Suhoor is the time to start preparing for the days fast and you will hear a drummer reminding people that they must eat now as dawn is approaching and the fast will begin.


Eid-ul-Fitr

The end of Ramadan is marked by the celebration of Eid-ul-Fitr. Traditionally this is a family orientated day, when people visit their relatives and friends. Muslims go to special Eid prayers at the mosque in the morning to worship and give thanks, after which everyone wishes each other ‘ Eid mubarak ’, a blessed Eid. Muslims who can afford it give a special Eid day alms that goes to the poor, and may also give to charity in general. In addition, the yearly alms known as Zakat is often given on this day, which again goes to those in need. The rest of the day is spent eating celebratory foods and socialising. New clothes are usually worn and children are given some money and presents.

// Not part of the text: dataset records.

-- ==== Sys2Proof/Laws/Decode.lean ====
section
/-! SUPPORT. What the decoder can answer, said once. -/

namespace Sys2Proof

/-- If the decoder answers a command, the message is not empty and not too long, and it is one of the five. -/
theorem decode_instr_cases {cmd : Bytes} {i : Instr} (h : decode cmd = .instr i) :
    0 < cmd.length ∧ cmd.length ≤ Config.maxMsgBytes ∧
      ((opcodeOf cmd = 0x01#8 ∧ i = .setkey (keyOperand cmd)) ∨
       (opcodeOf cmd = 0x02#8 ∧ cmd.length = 2 ∧ i = .setcfg (cfgOperand cmd)) ∨
       (opcodeOf cmd = 0x03#8 ∧ cmd.length = 4 ∧ i = .derive (nonceOperand cmd)) ∨
       (opcodeOf cmd = 0x04#8 ∧ 10 ≤ cmd.length ∧
          i = .encode (streamIdOperand cmd) (seqOperand cmd) (closingOperand cmd) (payloadOperand cmd)) ∨
       (opcodeOf cmd = 0x05#8 ∧ i = .decode (recordOperand cmd))) := by
  unfold decode at h
  split at h
  · cases h
  · split at h
    · cases h
    · rename_i hmax h0
      refine ⟨Nat.pos_of_ne_zero h0, Nat.le_of_not_lt hmax, ?_⟩
      unfold decodeOpcode decodeSetkey decodeSetcfg decodeDerive decodeEncode decodeDecode at h
      repeat' split at h
      all_goals cases h
      · exact .inl ⟨‹_›, rfl⟩
      · exact .inr (.inl ⟨‹_›, Decidable.not_not.mp ‹_›, rfl⟩)
      · exact .inr (.inr (.inl ⟨‹_›, Decidable.not_not.mp ‹_›, rfl⟩))
      · exact .inr (.inr (.inr (.inl ⟨‹_›, Nat.le_of_not_lt ‹_›, rfl⟩)))
      · exact .inr (.inr (.inr (.inr ⟨‹_›, rfl⟩)))

/-- If the decoder answers an error, it is the first of R242's orders 1 to 4 that applies. -/
theorem decode_error_cases {cmd : Bytes} {e : Err} (h : decode cmd = .error e) :
    (Config.maxMsgBytes < cmd.length ∧ e = .inputTooLarge) ∨
    (cmd.length = 0 ∧ e = .malformedCommand) ∨
    (0 < cmd.length ∧ cmd.length ≤ Config.maxMsgBytes ∧
      ((opcodeOf cmd = 0x02#8 ∧ cmd.length ≠ 2 ∧ e = .malformedCommand) ∨
       (opcodeOf cmd = 0x03#8 ∧ cmd.length ≠ 4 ∧ e = .malformedCommand) ∨
       (opcodeOf cmd = 0x04#8 ∧ cmd.length < 10 ∧ e = .malformedCommand) ∨
       (opcodeOf cmd ∉ [0x01#8, 0x02#8, 0x03#8, 0x04#8, 0x05#8] ∧ e = .illegalCommand))) := by
  unfold decode at h
  split at h
  · cases h; exact .inl ⟨‹_›, rfl⟩
  · split at h
    · cases h; exact .inr (.inl ⟨‹_›, rfl⟩)
    · rename_i hmax h0
      refine .inr (.inr ⟨Nat.pos_of_ne_zero h0, Nat.le_of_not_lt hmax, ?_⟩)
      unfold decodeOpcode decodeSetkey decodeSetcfg decodeDerive decodeEncode decodeDecode at h
      repeat' split at h
      all_goals cases h
      · exact .inl ⟨‹_›, ‹_›, rfl⟩
      · exact .inr (.inl ⟨‹_›, ‹_›, rfl⟩)
      · exact .inr (.inr (.inl ⟨‹_›, ‹_›, rfl⟩))
      · exact .inr (.inr (.inr ⟨by simp [*], rfl⟩))

/-- A message is its first byte and the rest. -/
theorem cons_of_length_pos {cmd : Bytes} (h : 0 < cmd.length) : cmd = opcodeOf cmd :: cmd.drop 1 := by
  cases cmd with
  | nil => simp at h
  | cons b rest => rfl

end Sys2Proof
end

As this is a family day and a celebration, people like to take time off work or university for the day.

I personally fast and find not eating is easy but I do struggle with not having water when I am thirsty and of course with this years fast being in the very hot month of August it will be a much bigger challenge.

Maiden


----------



## Leavingcairo (Jul 8, 2010)

Thanks - useful information.


----------



## Nadi (Jul 24, 2010)

Great , you do good advices to all here .. 

Thanks a lot .


----------